_Required action_: Take the records below from their first line to the line with "namespace Sys2Proof", and restate those lines word for word.

_Materials provided_:

-- ==== Sys2Proof/Machine/Timing.lean ====
section
/-! DEFINITION. Bus cycles of every instruction (R370): timing only, they feed the COP counter and nothing
else (R337). A form the instruction does not have counts as its nearest row; no bytes decode to one. -/

namespace Sys2Proof

/-- Load, arithmetic, logic, compare and store on a memory operand; also TST and CLR. -/
def MemOperand.cycles : MemOperand → Nat
  | .dir _ => 3
  | .ext _ => 4
  | .ix2 _ => 4
  | .ix1 _ => 3
  | .ix => 2
  | .sp1 _ => 4
  | .sp2 _ => 5

/-- Load, arithmetic, logic, compare. -/
def Src.cycles : Src → Nat
  | .imm _ => 2
  | .mem m => m.cycles

/-- JMP. -/
def MemOperand.jumpCycles : MemOperand → Nat
  | .dir _ => 2
  | .ext _ => 3
  | .ix2 _ | .sp2 _ => 4
  | .ix1 _ | .sp1 _ => 3
  | .ix => 2

/-- LDHX and CPHX. -/
def Src16.cycles : Src16 → Nat
  | .imm _ => 3
  | .dir _ => 4

/-- CBEQ on memory. -/
def CmpOperand.cycles : CmpOperand → Nat
  | .dir _ => 5
  | .sp1 _ => 6
  | .ixInc => 4
  | .ix1Inc _ => 5

/-- MOV. -/
def Move.cycles : Move → Nat
  | .dirDir _ _ => 5
  | .dirIxInc _ | .immDir _ _ | .ixIncDir _ => 4

/-- Bus cycles of an instruction (R370). -/
def Instr.cycles : Instr → Nat
  | .brset _ _ _ | .brclr _ _ _ => 5
  | .bset _ _ | .bclr _ _ => 4
  | .bra _ | .brn _ | .bhi _ | .bls _ | .bcc _ | .bcs _ | .bne _ | .beq _ | .bhcc _ | .bhcs _
  | .bpl _ | .bmi _ | .bmc _ | .bms _ | .bil _ | .bih _ | .bge _ | .blt _ | .bgt _ | .ble _ => 3
  | .neg m | .com m | .lsr m | .ror m | .asr m | .lsl m | .rol m | .dec m | .inc m => m.cycles + 1
  | .tst m | .clr m | .sta m | .stx m => m.cycles
  | .nega | .negx | .coma | .comx | .lsra | .lsrx | .rora | .rorx | .asra | .asrx | .lsla | .lslx
  | .rola | .rolx | .deca | .decx | .inca | .incx | .tsta | .tstx | .clra | .clrx | .clrh => 1
  | .cbeq m _ => m.cycles
  | .cbeqa _ _ | .cbeqx _ _ => 4
  | .dbnz m _ => m.cycles + 2
  | .dbnza _ | .dbnzx _ => 3
  | .mul => 5
  | .div => 7
  | .nsa => 3
  | .daa => 2
  | .sthx _ => 4
  | .ldhx s | .cphx s => s.cycles
  | .mov m => m.cycles
  | .rti => 7
  | .rts => 4
  | .swi => 9
  | .tap | .pula | .psha | .pulx | .pshx | .pulh | .pshh | .txs | .tsx | .cli | .sei => 2
  | .tpa | .tax | .txa | .clc | .sec | .rsp | .nop | .stop | .wait => 1
  | .sub s | .cmp s | .sbc s | .cpx s | .and s | .bit s | .lda s | .eor s | .adc s | .ora s | .add s
  | .ldx s => s.cycles
  | .jmp m => m.jumpCycles
  | .jsr m => m.jumpCycles + 2
  | .ais _ | .aix _ => 2
  | .bsr _ => 4

/-- The time that bus cycles take, in nanoseconds (R370, R371): timing only. -/
def Platform.nanoseconds (p : Platform) (cycles : Nat) : Nat := cycles * 1000000000 / p.fBus

end Sys2Proof
end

_Result of this task_:
-- ==== Sys2Proof/Machine/Timing.lean ====
section
/-! DEFINITION. Bus cycles of every instruction (R370): timing only, they feed the COP counter and nothing
else (R337). A form the instruction does not have counts as its nearest row; no bytes decode to one. -/

namespace Sys2Proof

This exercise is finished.